EXPOSICIÓN DE MOTIVOS

I

Las fundaciones han tenido históricamente un relevante papel en la articulación de la vida social vasca, al haber desarrollado actividades de interés general que se prolongan hasta nuestros días. En general, se conciben como organizaciones constituidas sin ánimo de lucro y que, por voluntad de las personas fundadoras, tienen afectado de modo duradero su patrimonio a fines de interés general. En su origen, en forma de obras pías y capellanías, aparecieron ligadas principalmente a actividades benéfico-asistenciales, y así lograron perdurar a pesar del clima de desconfianza que, como consecuencia de la revolución liberal, se instauró durante el siglo XIX y que se materializó en la legislación desvinculadora y desamortizadora, que tuvo por objetivo prohibir la existencia de todo tipo de bienes en poder de «manos muertas», siendo el principal exponente de dicha normativa la ley de 27 de septiembre de 1820, que en su artículo primero suprimía todos los mayorazgos, fideicomisos, patronatos y cualquier otra clase de vinculaciones de bienes raíces. Sin embargo, a partir del reconocimiento del derecho de fundación en el Código Civil, comenzó una nueva etapa para las fundaciones, que desde entonces fueron reconocidas como instrumento fundamental para la participación de los particulares al lado de los poderes públicos para la satisfacción de las demandas de la ciudadanía a través del cumplimiento de fines de interés general. Muchas de ellas siguen persiguiendo los mismos fines que se perseguían en sus orígenes, aunque hoy en día las fundaciones han extendido sus actividades a los ámbitos laboral, docente, cultural, educativo, de la investigación, de la tecnología y de la innovación social, e incluso han surgido nuevas instituciones que adoptan la forma jurídica de fundación, como, por ejemplo, las fundaciones del sector público o las novedosas fundaciones bancarias. De hecho, las fundaciones han sabido adaptarse a las nuevas necesidades de la sociedad actual, y su influencia se ha ido incrementando en paralelo de forma notable, gozando de gran desarrollo y vitalidad, tanto en su número como en la diversidad de actividades que llevan a cabo.

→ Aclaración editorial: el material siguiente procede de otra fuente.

-- ==== Sys2Proof/Laws/PerInstr.lean ====
section
/-! SUPPORT. Statements about every instruction, made per instruction: the encoding has the length that byte 0 alone gives
(30_encoding.md R113), and that length is 1 to 5 (R100). -/

namespace Sys2Proof.Laws.EncodeLength

/-- The bytes of the instruction number what its byte 0 says, at least 1 and at most `maxLength`. -/
def Statement (i : Instr) : Prop :=
  (encode i).length = opcodeLength i.opcode ∧ 1 ≤ (encode i).length ∧ (encode i).length ≤ maxLength

/-- The bytes of the fields number what the fields' sizes say. -/
theorem length_of_encoding (i : Instr) : Statement i := by
  have fields : ∀ (x : Operands) (fs : List Field),
      (fs.flatMap (encodeField x)).length = (fs.map Field.size).sum := by
    intro x fs
    induction fs with
    | nil => rfl
    | cons f fs ih =>
      simp only [List.flatMap_cons, List.length_append, List.map_cons, List.sum_cons, ih]
      cases f <;> rfl
  have bound : ∀ oc : Opcode, opcodeLength oc ≤ maxLength := by
    intro oc
    cases oc with
    | bin o f w => cases f <;> cases w <;> exact of_decide_eq_true rfl
    | un u f w => cases f <;> exact of_decide_eq_true rfl
    | inp dx w => cases dx <;> exact of_decide_eq_true rfl
    | out dx w => cases dx <;> exact of_decide_eq_true rfl
    | _ => exact of_decide_eq_true rfl
  have length : (encode i).length = opcodeLength i.opcode := by
    simp only [encode, List.length_cons, fields, opcodeLength, Nat.add_comm]
  exact ⟨length, by rw [length, opcodeLength]; omega, by rw [length]; exact bound _⟩

theorem movRegReg (w : Width) (a b : RegNum) : Statement (.movRegReg w a b) := length_of_encoding _

theorem movRegDir (w : Width) (r : RegNum) (addr : Word) : Statement (.movRegDir w r addr) := length_of_encoding _

theorem movRegInd (w : Width) (r : RegNum) : Statement (.movRegInd w r) := length_of_encoding _

theorem movRegImm (w : Width) (r : RegNum) (imm : Word) : Statement (.movRegImm w r imm) := length_of_encoding _

theorem movDirReg (w : Width) (addr : Word) (r : RegNum) : Statement (.movDirReg w addr r) := length_of_encoding _

theorem movIndReg (w : Width) (r : RegNum) : Statement (.movIndReg w r) := length_of_encoding _

theorem movDirImm (w : Width) (addr imm : Word) : Statement (.movDirImm w addr imm) := length_of_encoding _

theorem movIndImm (w : Width) (imm : Word) : Statement (.movIndImm w imm) := length_of_encoding _

theorem addRegReg (w : Width) (a b : RegNum) : Statement (.addRegReg w a b) := length_of_encoding _

theorem addRegDir (w : Width) (r : RegNum) (addr : Word) : Statement (.addRegDir w r addr) := length_of_encoding _

theorem addRegInd (w : Width) (r : RegNum) : Statement (.addRegInd w r) := length_of_encoding _

theorem addRegImm (w : Width) (r : RegNum) (imm : Word) : Statement (.addRegImm w r imm) := length_of_encoding _

theorem addDirReg (w : Width) (addr : Word) (r : RegNum) : Statement (.addDirReg w addr r) := length_of_encoding _

theorem addIndReg (w : Width) (r : RegNum) : Statement (.addIndReg w r) := length_of_encoding _

theorem addDirImm (w : Width) (addr imm : Word) : Statement (.addDirImm w addr imm) := length_of_encoding _

theorem addIndImm (w : Width) (imm : Word) : Statement (.addIndImm w imm) := length_of_encoding _

theorem adcRegReg (w : Width) (a b : RegNum) : Statement (.adcRegReg w a b) := length_of_encoding _

theorem adcRegDir (w : Width) (r : RegNum) (addr : Word) : Statement (.adcRegDir w r addr) := length_of_encoding _

theorem adcRegInd (w : Width) (r : RegNum) : Statement (.adcRegInd w r) := length_of_encoding _

theorem adcRegImm (w : Width) (r : RegNum) (imm : Word) : Statement (.adcRegImm w r imm) := length_of_encoding _

theorem adcDirReg (w : Width) (addr : Word) (r : RegNum) : Statement (.adcDirReg w addr r) := length_of_encoding _

theorem adcIndReg (w : Width) (r : RegNum) : Statement (.adcIndReg w r) := length_of_encoding _

theorem adcDirImm (w : Width) (addr imm : Word) : Statement (.adcDirImm w addr imm) := length_of_encoding _

theorem adcIndImm (w : Width) (imm : Word) : Statement (.adcIndImm w imm) := length_of_encoding _

theorem subRegReg (w : Width) (a b : RegNum) : Statement (.subRegReg w a b) := length_of_encoding _

theorem subRegDir (w : Width) (r : RegNum) (addr : Word) : Statement (.subRegDir w r addr) := length_of_encoding _

theorem subRegInd (w : Width) (r : RegNum) : Statement (.subRegInd w r) := length_of_encoding _

theorem subRegImm (w : Width) (r : RegNum) (imm : Word) : Statement (.subRegImm w r imm) := length_of_encoding _

theorem subDirReg (w : Width) (addr : Word) (r : RegNum) : Statement (.subDirReg w addr r) := length_of_encoding _

theorem subIndReg (w : Width) (r : RegNum) : Statement (.subIndReg w r) := length_of_encoding _

theorem subDirImm (w : Width) (addr imm : Word) : Statement (.subDirImm w addr imm) := length_of_encoding _

theorem subIndImm (w : Width) (imm : Word) : Statement (.subIndImm w imm) := length_of_encoding _

theorem sbbRegReg (w : Width) (a b : RegNum) : Statement (.sbbRegReg w a b) := length_of_encoding _

theorem sbbRegDir (w : Width) (r : RegNum) (addr : Word) : Statement (.sbbRegDir w r addr) := length_of_encoding _

theorem sbbRegInd (w : Width) (r : RegNum) : Statement (.sbbRegInd w r) := length_of_encoding _

theorem sbbRegImm (w : Width) (r : RegNum) (imm : Word) : Statement (.sbbRegImm w r imm) := length_of_encoding _

theorem sbbDirReg (w : Width) (addr : Word) (r : RegNum) : Statement (.sbbDirReg w addr r) := length_of_encoding _

theorem sbbIndReg (w : Width) (r : RegNum) : Statement (.sbbIndReg w r) := length_of_encoding _

theorem sbbDirImm (w : Width) (addr imm : Word) : Statement (.sbbDirImm w addr imm) := length_of_encoding _

theorem sbbIndImm (w : Width) (imm : Word) : Statement (.sbbIndImm w imm) := length_of_encoding _

theorem cmpRegReg (w : Width) (a b : RegNum) : Statement (.cmpRegReg w a b) := length_of_encoding _

theorem cmpRegDir (w : Width) (r : RegNum) (addr : Word) : Statement (.cmpRegDir w r addr) := length_of_encoding _

theorem cmpRegInd (w : Width) (r : RegNum) : Statement (.cmpRegInd w r) := length_of_encoding _

theorem cmpRegImm (w : Width) (r : RegNum) (imm : Word) : Statement (.cmpRegImm w r imm) := length_of_encoding _

theorem cmpDirReg (w : Width) (addr : Word) (r : RegNum) : Statement (.cmpDirReg w addr r) := length_of_encoding _

theorem cmpIndReg (w : Width) (r : RegNum) : Statement (.cmpIndReg w r) := length_of_encoding _

theorem cmpDirImm (w : Width) (addr imm : Word) : Statement (.cmpDirImm w addr imm) := length_of_encoding _

theorem cmpIndImm (w : Width) (imm : Word) : Statement (.cmpIndImm w imm) := length_of_encoding _

theorem andRegReg (w : Width) (a b : RegNum) : Statement (.andRegReg w a b) := length_of_encoding _

theorem andRegDir (w : Width) (r : RegNum) (addr : Word) : Statement (.andRegDir w r addr) := length_of_encoding _

theorem andRegInd (w : Width) (r : RegNum) : Statement (.andRegInd w r) := length_of_encoding _

theorem andRegImm (w : Width) (r : RegNum) (imm : Word) : Statement (.andRegImm w r imm) := length_of_encoding _

theorem andDirReg (w : Width) (addr : Word) (r : RegNum) : Statement (.andDirReg w addr r) := length_of_encoding _

theorem andIndReg (w : Width) (r : RegNum) : Statement (.andIndReg w r) := length_of_encoding _

theorem andDirImm (w : Width) (addr imm : Word) : Statement (.andDirImm w addr imm) := length_of_encoding _

theorem andIndImm (w : Width) (imm : Word) : Statement (.andIndImm w imm) := length_of_encoding _

theorem orRegReg (w : Width) (a b : RegNum) : Statement (.orRegReg w a b) := length_of_encoding _

theorem orRegDir (w : Width) (r : RegNum) (addr : Word) : Statement (.orRegDir w r addr) := length_of_encoding _

theorem orRegInd (w : Width) (r : RegNum) : Statement (.orRegInd w r) := length_of_encoding _

theorem orRegImm (w : Width) (r : RegNum) (imm : Word) : Statement (.orRegImm w r imm) := length_of_encoding _

theorem orDirReg (w : Width) (addr : Word) (r : RegNum) : Statement (.orDirReg w addr r) := length_of_encoding _

theorem orIndReg (w : Width) (r : RegNum) : Statement (.orIndReg w r) := length_of_encoding _

theorem orDirImm (w : Width) (addr imm : Word) : Statement (.orDirImm w addr imm) := length_of_encoding _

theorem orIndImm (w : Width) (imm : Word) : Statement (.orIndImm w imm) := length_of_encoding _

theorem xorRegReg (w : Width) (a b : RegNum) : Statement (.xorRegReg w a b) := length_of_encoding _

theorem xorRegDir (w : Width) (r : RegNum) (addr : Word) : Statement (.xorRegDir w r addr) := length_of_encoding _

theorem xorRegInd (w : Width) (r : RegNum) : Statement (.xorRegInd w r) := length_of_encoding _

theorem xorRegImm (w : Width) (r : RegNum) (imm : Word) : Statement (.xorRegImm w r imm) := length_of_encoding _

theorem xorDirReg (w : Width) (addr : Word) (r : RegNum) : Statement (.xorDirReg w addr r) := length_of_encoding _

theorem xorIndReg (w : Width) (r : RegNum) : Statement (.xorIndReg w r) := length_of_encoding _

theorem xorDirImm (w : Width) (addr imm : Word) : Statement (.xorDirImm w addr imm) := length_of_encoding _

theorem xorIndImm (w : Width) (imm : Word) : Statement (.xorIndImm w imm) := length_of_encoding _

theorem negReg (w : Width) (r : RegNum) : Statement (.negReg w r) := length_of_encoding _

theorem negDir (w : Width) (addr : Word) : Statement (.negDir w addr) := length_of_encoding _

theorem negInd (w : Width) : Statement (.negInd w) := length_of_encoding _

theorem incReg (w : Width) (r : RegNum) : Statement (.incReg w r) := length_of_encoding _

theorem incDir (w : Width) (addr : Word) : Statement (.incDir w addr) := length_of_encoding _

theorem incInd (w : Width) : Statement (.incInd w) := length_of_encoding _

theorem decReg (w : Width) (r : RegNum) : Statement (.decReg w r) := length_of_encoding _

theorem decDir (w : Width) (addr : Word) : Statement (.decDir w addr) := length_of_encoding _

theorem decInd (w : Width) : Statement (.decInd w) := length_of_encoding _

theorem notReg (w : Width) (r : RegNum) : Statement (.notReg w r) := length_of_encoding _

theorem notDir (w : Width) (addr : Word) : Statement (.notDir w addr) := length_of_encoding _

theorem notInd (w : Width) : Statement (.notInd w) := length_of_encoding _

theorem push (r : Reg16) : Statement (.push r) := length_of_encoding _

theorem pop (r : Reg16) : Statement (.pop r) := length_of_encoding _

theorem pushf : Statement .pushf := length_of_encoding _

theorem popf : Statement .popf := length_of_encoding _

theorem jmp (target : Word) : Statement (.jmp target) := length_of_encoding _

theorem jz (target : Word) : Statement (.jz target) := length_of_encoding _

theorem jnz (target : Word) : Statement (.jnz target) := length_of_encoding _

theorem jc (target : Word) : Statement (.jc target) := length_of_encoding _

theorem jnc (target : Word) : Statement (.jnc target) := length_of_encoding _

theorem js (target : Word) : Statement (.js target) := length_of_encoding _

theorem jns (target : Word) : Statement (.jns target) := length_of_encoding _

theorem jo (target : Word) : Statement (.jo target) := length_of_encoding _

theorem jno (target : Word) : Statement (.jno target) := length_of_encoding _

theorem call (target : Word) : Statement (.call target) := length_of_encoding _

theorem ret : Statement .ret := length_of_encoding _

theorem int (n : Byte) : Statement (.int n) := length_of_encoding _

theorem iret : Statement .iret := length_of_encoding _

theorem cli : Statement .cli := length_of_encoding _

theorem sti : Statement .sti := length_of_encoding _

theorem inAlPort (p : Byte) : Statement (.inAlPort p) := length_of_encoding _

theorem inAxPort (p : Byte) : Statement (.inAxPort p) := length_of_encoding _

theorem inAlDx : Statement .inAlDx := length_of_encoding _

theorem inAxDx : Statement .inAxDx := length_of_encoding _

theorem outPortAl (p : Byte) : Statement (.outPortAl p) := length_of_encoding _

theorem outPortAx (p : Byte) : Statement (.outPortAx p) := length_of_encoding _

theorem outDxAl : Statement .outDxAl := length_of_encoding _

theorem outDxAx : Statement .outDxAx := length_of_encoding _

theorem nop : Statement .nop := length_of_encoding _

theorem hlt : Statement .hlt := length_of_encoding _

end Sys2Proof.Laws.EncodeLength
end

Las instituciones vascas han tenido históricamente competencia en su regulación, vinculada directamente a la competencia foral en materia de beneficencia. De hecho, en la época foral era la regulación propia y no la legislación de beneficencia general del Estado la que se aplicaba y eran las diputaciones las competentes en materia de juntas locales de beneficencia. Incluso tras la derogación foral, las diputaciones vascas siguieron teniendo competencias en estas materias en el marco del régimen económico-administrativo derivado del Concierto Económico. De hecho, su competencia en materia de fundaciones o establecimientos de beneficencia pública general, provincial o municipal fue expresamente reconocida por la Real Orden de 26 de junio de 1909.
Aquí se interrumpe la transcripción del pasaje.